**Problem statement:** From the first line of the data below, repeat each line exactly until you reach the line with "unfold dropFeature"; include that line too.

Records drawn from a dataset
■ ■ ■ ■ ■ ■ ■

theorem putFeature_still (f title rating run : Nat) (s : State) : Still s (putFeature f title rating run s).2 := by
  unfold putFeature
  iterate 2 (split; · exact .refl s)
  exact ⟨rfl, rfl, rfl, rfl⟩

theorem dropFeature_still (f : Nat) (s : State) : Still s (dropFeature f s).2 := by
  unfold dropFeature
  iterate 3 (split; · exact .refl s)
  exact ⟨rfl, rfl, rfl, rfl⟩

/-! ### The step -/

theorem request_zones (t : Txn) (n kind : Nat) (roles : List Role) {body : State → Answer × State}
    (h : ∀ u, u.Zones b → (body u).2.Zones b) (hs : s.Zones b) : (request t n kind roles body s).Zones b :=
  request_carries (I := State.Zones b) (fun _ _ q k => k.quiet q) h hs

/-- What both resets leave. -/
theorem zones_reset {t : State} (hplays : t.plays = List.replicate 12 none) (hpanels : t.panels = List.replicate 12 Panel.atReset)
    (hlinks : t.links = List.replicate 12 LinkContext.atReset) : t.Zones b := by
  obtain ⟨zoned, played⟩ := zones_of_reset hplays hpanels
  refine ⟨⟨by rw [hpanels]; rfl, by rw [hplays]; rfl, by rw [hlinks]; rfl⟩, fun p hp => ⟨(t.zoneFits_view p).1 (zoned p hp), fun _ k hk => ?_⟩⟩
  obtain ⟨r, hr, rfl⟩ := Option.map_eq_some_iff.1 hk
  rw [← State.member_view]
  exact played p r hr

theorem releaseReset_zones (kind : ResetKind) (h : s.Zones b) : (releaseReset kind s).Zones b := by
  obtain ⟨r, e⟩ := releaseReset_eq kind s
  have released : s.atRelease.Zones b := h.still ⟨rfl, rfl, rfl, rfl⟩
  have judged := released.judgeHushAll
  rw [e]
  generalize judgeHushAll s.atRelease = t at judged ⊢
  exact judged.still ⟨rfl, rfl, rfl, rfl⟩

theorem exec_zones {c : Instr} {t : State} (h : s.Zones b) (ht : exec c s = .next t) : t.Zones b := by
  have second := h.secondEvent
  cases c <;> obtain rfl := Host.Outcome.next.inj ht
  case powerOnReset => exact zones_reset rfl rfl rfl
  case pinReset => exact zones_reset rfl rfl rfl
  case resetRelease => split; exacts [h, releaseReset_zones _ h]
  case secondEvent => exact second
  case dwellExpiry => split; exacts [second, h]
  case holdExpiry => split; exacts [second, h]
  case salesStale => split; exacts [second, h]
  case minuteEvent => split; exacts [second, h]
  case midnightEvent => split; exacts [second, h]
  case flashTick => split; exacts [h, h.still ⟨rfl, rfl, rfl, rfl⟩]
  case frameTime p => exact h.frameTime (panelOf_mem p)
  case lostIdentify p => split; exacts [h.frameTime (panelOf_mem p), h]
  case replyWindowExpiry p => exact h.windowExpiry (panelOf_mem p)
  case headReport p bytes => exact h.headReport (panelOf_mem p) bytes
  case reportLengthFailure p n =>
    split
    · exact h
    · split
      · exact State.Zones.quiet (h.badShape (panelOf_mem p)) (settle_quiet _)
      · exact h
  case zoneDeadline p => exact h.zoneDeadline _
  case emptyTransaction => split <;> exact h.quiet (modPort_quiet _ _ s)
  case malformedMessage =>
    split
    · exact h
    · exact transaction_carries (I := State.Zones b) (fun _ _ q k => k.quiet q) (fun _ k => k) h
  case nothing => exact transaction_carries (I := State.Zones b) (fun _ _ q k => k.quiet q) (fun _ k => k) h
  case readEvents => exact request_zones _ _ _ _ (fun u k => k.still ⟨rfl, rfl, rfl, rfl⟩) h
  case setFilter =>
    refine request_zones _ _ _ _ (fun u k => ?_) h
    unfold setFilter
    split
    · exact k
    · exact k.still ⟨rfl, rfl, rfl, rfl⟩
  case queryBoard => exact request_zones _ _ _ _ (fun u k => k) h
  case queryShowing => exact request_zones _ _ _ _ (fun u k => by rw [queryShowing_state]; exact k) h
  case queryHold => exact request_zones _ _ _ _ (fun u k => by rw [queryHold_state]; exact k) h
  case queryNotice => exact request_zones _ _ _ _ (fun u k => by rw [queryNotice_state]; exact k) h
  case queryCarousel => exact request_zones _ _ _ _ (fun u k => by rw [queryCarousel_state]; exact k) h
  case queryPanel => exact request_zones _ _ _ _ (fun u k => k.queryPanel _) h
  case setTime f => exact request_zones _ _ _ _ (fun u k => k.setTime f) h
  case wake => exact request_zones _ _ _ _ (fun u k => k.setHushWake _ _) h
  case setBoard f => exact request_zones _ _ _ _ (fun u k => k.setBoard f) h
  case boardClear => exact request_zones _ _ _ _ (fun u k => k.boardClear _) h
  case putAuditorium a name cap => exact request_zones _ _ _ _ (fun u k => k.still (putAuditorium_still _ _ _ u)) h
  case dropAuditorium => exact request_zones _ _ _ _ (fun u k => k.still (dropAuditorium_still _ u)) h
  case suspendAuditorium => exact request_zones _ _ _ _ (fun u k => k.still (setAudState_still _ _ u)) h
  case resumeAuditorium => exact request_zones _ _ _ _ (fun u k => k.still (setAudState_still _ _ u)) h
  case putFeature => exact request_zones _ _ _ _ (fun u k => k.still (putFeature_still _ _ _ _ u)) h
  case dropFeature => exact request_zones _ _ _ _ (fun u k => k.still (dropFeature_still _ u)) h
  case putText => exact request_zones _ _ _ _ (fun u k => k.putText _ _ _) h
  case dropText => exact request_zones _ _ _ _ (fun u k => k.dropText _ _) h
  case publish f => exact request_zones _ _ _ _ (fun u k => k.publish f) h
  case move f => exact request_zones _ _ _ _ (fun u k => k.move f) h
  case delay d => exact request_zones _ _ _ _ (fun u k => k.delayShowing _ d) h
  case setCapacity => exact request_zones _ _ _ _ (fun u k => k.still (setCapacity_still _ _ u)) h
  case cancel => exact request_zones _ _ _ _ (fun u k => k.cancel _) h
  case sell => exact request_zones _ _ _ _ (fun u k => k.still (sell_still _ _ u)) h
  case refund => exact request_zones _ _ _ _ (fun u k => k.still (refund_still _ _ u)) h
  case snapshot => exact request_zones _ _ _ _ (fun u k => k.still (snapshot_still _ _ u)) h
  case hold => exact request_zones _ _ _ _ (fun u k => k.still (holdSeats_still _ _ _ _ u)) h
  case confirm => exact request_zones _ _ _ _ (fun u k => k.still (confirm_still _ _ u)) h
  case release => exact request_zones _ _ _ _ (fun u k => k.still (releaseHold_still _ u)) h
  case readJournal => exact request_zones _ _ _ _ (fun u k => by rw [readJournal_state]; exact k) h
  case swapJournal => exact request_zones _ _ _ _ (fun u k => k.still ⟨rfl, rfl, rfl, rfl⟩) h
  case postNotice f => exact request_zones _ _ _ _ (fun u k => k.postNotice f) h
  case withdrawNotice => exact request_zones _ _ _ _ (fun u k => k.withdrawNotice _) h
  case putEntry f => exact request_zones _ _ _ _ (fun u k => k.putEntry f) h
  case dropEntry => exact request_zones _ _ _ _ (fun u k => k.dropEntry _ _) h
  case setCarousel f => exact request_zones _ _ _ _ (fun u k => k.setCarousel f) h
  case setPanel f => exact request_zones _ _ _ _ (fun u k => k.setPanel f) h
  case chipSelectAssertion => exact h.quiet (modPort_quiet _ _ s)

theorem step_zones {t : State} (h : s.Zones b) (ht : step s = .next t) : t.Zones b :=
  step_keeps (I := State.Zones b) (fun _ _ k => k.still ⟨rfl, rfl, rfl, rfl⟩) (fun _ _ k => k.still ⟨rfl, rfl, rfl, rfl⟩)
    (fun _ _ _ k hc => exec_zones k hc) h ht

/-- Settles O60: every command keeps the panels' views fit (`exec_zones`), with the membership of the plays where it held before. -/
theorem everyStepKeepsTheZones : Obligations.EveryStepKeepsTheZones := by
  unfold Obligations.EveryStepKeepsTheZones
  have sized : ∀ {s : State}, s.Shape → s.Sized := fun h => ⟨h.panels, h.plays, h.links⟩
  refine ⟨fun s t hs hz ht => ?_, fun s t hs hz hp ht => ?_⟩
  · have start : s.Zones False := ⟨sized hs, fun p hm => ⟨(s.zoneFits_view p).1 (hz p hm), False.elim⟩⟩
    exact fun p hm => (t.zoneFits_view p).2 ((step_zones start ht).fit p hm).1
  · have start : s.Zones True := ⟨sized hs, fun p hm => ⟨(s.zoneFits_view p).1 (hz p hm), fun _ k hk => by
      obtain ⟨r, hr, rfl⟩ := Option.map_eq_some_iff.1 hk
      rw [← State.member_view]
      exact hp p r hr⟩⟩
    have kept := step_zones start ht
    intro p r hr
    have mem : p ∈ panelNumbers := by
      by_contra out
      have none : t.play? p = none := by
        cases p with
        | zero => rfl
        | succ k =>
          refine List.getD_eq_default _ _ ?_
          rw [kept.sized.plays]
          simp only [panelNumbers, List.mem_cons, List.not_mem_nil, or_false, not_or] at out
          omega
      rw [none] at hr
      cases hr
    rw [State.member_view]
    exact (kept.fit p mem).2 trivial r.carousel (by unfold State.view; rw [hr]; rfl)

end Sys2Proof.Machine
end

section
/-! PROOFS. Transactions without effects (spec/10): what a message heard leaves as it stands, requests untaken, foreign and refused,
and the reply slot (R173 to R179). -/

namespace Sys2Proof.Machine

/-! ### A message heard -/

section
variable (t : Txn) (n : Nat) {s : State} (h : s.Settled)
include h

/-- Two states that a message heard may lead between: everything but the ports, the sales watch, the queues and the choices is kept. -/
theorem heard_eq : heard t n s = { s with
    ports := (heard t n s).ports, watch := (heard t n s).watch, queues := (heard t n s).queues, choice := (heard t n s).choice } := by
  obtain ⟨w, q, c, e⟩ := heard_frame t n h
  rw [e]

theorem heard_cal : (heard t n s).cal = s.cal := by rw [heard_eq t n h]
theorem heard_rstn : (heard t n s).rstn = s.rstn := by rw [heard_eq t n h]
theorem heard_core : (heard t n s).core = s.core := by rw [heard_eq t n h]
theorem heard_life : (heard t n s).life = s.life := by rw [heard_eq t n h]
theorem heard_figure : (heard t n s).figure = s.figure := by rw [heard_eq t n h]
theorem heard_framePeriod : (heard t n s).framePeriod = s.framePeriod := by rw [heard_eq t n h]
theorem heard_catalogue : (heard t n s).catalogue = s.catalogue := by rw [heard_eq t n h]
theorem heard_showings : (heard t n s).showings = s.showings := by rw [heard_eq t n h]
theorem heard_holds : (heard t n s).holds = s.holds := by rw [heard_eq t n h]
theorem heard_notices : (heard t n s).notices = s.notices := by rw [heard_eq t n h]
theorem heard_panels : (heard t n s).panels = s.panels := by rw [heard_eq t n h]
theorem heard_links : (heard t n s).links = s.links := by rw [heard_eq t n h]

theorem heard_showing? (i : Nat) : (heard t n s).showing? i = s.showing? i := congrArg (findKey _ i) (heard_showings t n h)
theorem heard_hold? (i : Nat) : (heard t n s).hold? i = s.hold? i := congrArg (findKey _ i) (heard_holds t n h)
theorem heard_notice? (i : Nat) : (heard t n s).notice? i = s.notice? i :=
  congrArg (fun u : NoticeUnit => findKey Notice.id i u.table) (heard_notices t n h)
theorem heard_auditorium (i : Nat) : (heard t n s).auditorium i = s.auditorium i :=
  congrArg (fun c : Catalogue => slot Auditorium.undefined c.auditoriums i) (heard_catalogue t n h)
theorem heard_feature? (i : Nat) : (heard t n s).feature? i = s.feature? i :=
  congrArg (fun c : Catalogue => slot none c.features i) (heard_catalogue t n h)
theorem heard_text (i : Nat) : (heard t n s).text i = s.text i :=
  congrArg (fun c : Catalogue => slot TextEntry.absent c.texts i) (heard_catalogue t n h)
theorem heard_panel (i : Nat) : (heard t n s).panel i = s.panel i := congrArg (slot _ · i) (heard_panels t n h)
theorem heard_link (i : Nat) : (heard t n s).link i = s.link i := congrArg (slot _ · i) (heard_links t n h)
theorem heard_takeover (i : Nat) : (heard t n s).takeover i = s.takeover i :=
  congrArg (fun u : NoticeUnit => slot none u.takeover i) (heard_notices t n h)

end

/-! ### Requests untaken, foreign and refused -/

/-- A request of a role that may not issue it is answered ROLE, and its rule is not carried out (R176). -/
theorem request_foreign {t : Txn} {s : State} (h : s.takes t.port = true) (hs : s.Settled) (n kind : Nat) {roles : List Role}
    (hr : (s.port t.port).role ∉ roles) (body : State → Answer × State) :
    request t n kind roles body s = replied t kind (refuse .role) (heard t n s) := by
  have foreign : ((signOfLife t.port (s.modPort t.port (clockOut (n + t.surplus)))).port t.port).role ∉ roles := by
    rw [show ((signOfLife t.port (s.modPort t.port (clockOut (n + t.surplus)))).port t.port).role = _ from heard_role t n hs t.port]
    exact hr
  simp only [request, transaction, h, foreign, ite_true, ite_false]
  exact congrArg (State.modPort t.port _) (settle_settled (heard_settled t n hs))

/-- The rule of a request that leaves the state alone where it answers anything but DONE, and then sends no data. -/
def Refusing (body : State → Answer × State) : Prop := ∀ s, (body s).1.result = .done ∨ ∃ r, body s = (refuse r, s)

/-- What exec makes of a request other than NOTHING: its rule, under the kind code and the roles of R176. -/
def RequestForm (i : Instr) : Prop :=
  ∀ t kind b, Wire.fieldsOf i = some (t, kind, b) → kind ≠ 1 →
    ∃ body, Refusing body ∧ ∀ s, exec i s = .next (request t (b.length + 2) kind (rolesOf kind) body s)

theorem requestForm_of {i : Instr} {r : Txn × Nat × List Byte} {body : State → Answer × State} (h : Wire.fieldsOf i = some r)
    (hb : Refusing body) (e : ∀ s, exec i s = .next (request r.1 (r.2.2.length + 2) r.2.1 (rolesOf r.2.1) body s)) :
    RequestForm i := by
  intro t kind b hf _
  obtain rfl : r = (t, kind, b) := Option.some_injective _ (h.symm.trans hf)
  exact ⟨body, hb, e⟩

theorem requestForm_none {i : Instr} (h : Wire.fieldsOf i = none) : RequestForm i := by
  intro t kind b hf
  rw [h] at hf
  cases hf

theorem requestForm_nothing (t : Txn) : RequestForm (.nothing t) := by
  intro u kind b hf hk
  cases hf
  exact absurd rfl hk

theorem Refusing.done_of {body : State → Answer × State} (h : ∀ s, (body s).1.result = .done) : Refusing body := fun s => .inl (h s)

■ ■ ■ ■ ■ ■ ■

**Response to this exercise:**
theorem putFeature_still (f title rating run : Nat) (s : State) : Still s (putFeature f title rating run s).2 := by
  unfold putFeature
  iterate 2 (split; · exact .refl s)
  exact ⟨rfl, rfl, rfl, rfl⟩

theorem dropFeature_still (f : Nat) (s : State) : Still s (dropFeature f s).2 := by
  unfold dropFeature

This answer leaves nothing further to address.